What lines in the entries below contain the word "with"? Copy all of them.

>>>

-- ==== Sys2Proof/Laws/Lists.lean ====
section
/-!
SUPPORT. The orders that the lane lists keep: obstruction records in order of start (R32), occupants in rising order of
offset (R25); and that a feasible placement never lies below its start point (R27).
-/

namespace Sys2Proof.Machine

open Sys2Proof

/-- A new record joins the others and displaces none (R32). -/
theorem insertObstruction_perm (x : Obstruction) (xs : List Obstruction) : (insertObstruction x xs).Perm (x :: xs) := by
  induction xs with
  | nil => exact .refl _
  | cons y rest ih =>
    simp only [insertObstruction]
    split
    · exact .refl _
    · exact (ih.cons y).trans (.swap x y rest)

theorem mem_insertObstruction {x z : Obstruction} {xs : List Obstruction} :
    z ∈ insertObstruction x xs ↔ z = x ∨ z ∈ xs := by
  rw [(insertObstruction_perm x xs).mem_iff, List.mem_cons]

/-- Records stay in order of start (R32). -/
theorem insertObstruction_pairwise {x : Obstruction} {xs : List Obstruction}
    (h : xs.Pairwise fun y z => y.start ≤ z.start) :
    (insertObstruction x xs).Pairwise fun y z => y.start ≤ z.start := by
  induction xs with
  | nil => simp [insertObstruction]
  | cons y rest ih =>
    obtain ⟨hy, hr⟩ := List.pairwise_cons.mp h
    simp only [insertObstruction]
    split
    · rename_i hx
      refine List.pairwise_cons.mpr ⟨fun z hz => ?_, h⟩
      obtain rfl | hz := List.mem_cons.mp hz
      · exact hx.le
      · exact hx.le.trans (hy z hz)
    · rename_i hx
      refine List.pairwise_cons.mpr ⟨fun z hz => ?_, ih hr⟩
      obtain rfl | hz := mem_insertObstruction.mp hz
      · omega
      · exact hy z hz

/-- A new occupant stands between those of smaller and those of larger offset (R25, R156). -/
theorem insertOccupant_eq {x : Occupant} {os : List Occupant} (h : os.Pairwise fun o p => o.offset < p.offset)
    (hx : ∀ o ∈ os, o.offset ≠ x.offset) :
    insertOccupant x os =
      os.filter (fun o => decide (o.offset < x.offset)) ++ x :: os.filter fun o => decide (x.offset < o.offset) := by
  induction os with
  | nil => rfl
  | cons y rest ih =>
    obtain ⟨hy, hr⟩ := List.pairwise_cons.mp h
    have hne := hx y (.head _)
    simp only [insertOccupant]
    split
    · rename_i hlt
      have below : ∀ o ∈ y :: rest, ¬ o.offset < x.offset := fun o ho => by
        obtain rfl | ho := List.mem_cons.mp ho
        · omega
        · have := hy o ho; omega
      have above : ∀ o ∈ y :: rest, x.offset < o.offset := fun o ho => by
        have := below o ho; have := hx o ho; omega
      rw [List.filter_eq_nil_iff.mpr (by simpa using below), List.filter_eq_self.mpr (by simpa using above)]
      rfl
    · rename_i hge
      have hlt : y.offset < x.offset := by omega
      rw [ih hr fun o ho => hx o (.tail _ ho), List.filter_cons_of_pos (by simpa using hlt),
        List.filter_cons_of_neg (by simp; omega)]
      rfl

theorem le_slide (obs : List Obstruction) (length fuel o : Nat) : o ≤ slide obs length fuel o := by
  induction fuel generalizing o with
  | zero => exact le_refl o
  | succ fuel ih =>
    simp only [slide]
    split
    · rename_i x hx
      have h := List.find?_some hx
      simp only [meets, Bool.and_eq_true, decide_eq_true_eq] at h
      exact h.1.le.trans (ih _)
    · exact le_refl o

/-- A feasible placement starts at or beyond its start point (R27). -/
theorem start_le_feasible (obs : List Obstruction) (length start : Nat) : start ≤ feasible obs length start :=
  le_slide obs length obs.length start

/-- A commit offset lies at or beyond the point where the first unit beyond the occupants may start (R28, R29). -/
theorem startPoint_le_commitOffset (s : State) (l : Lane) (length : Nat) : s.startPoint l ≤ s.commitOffset l length :=
  start_le_feasible _ _ _

end Sys2Proof.Machine
end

<<<

* **Answer section**
  induction xs with
  induction xs with
  induction os with
  induction fuel generalizing o with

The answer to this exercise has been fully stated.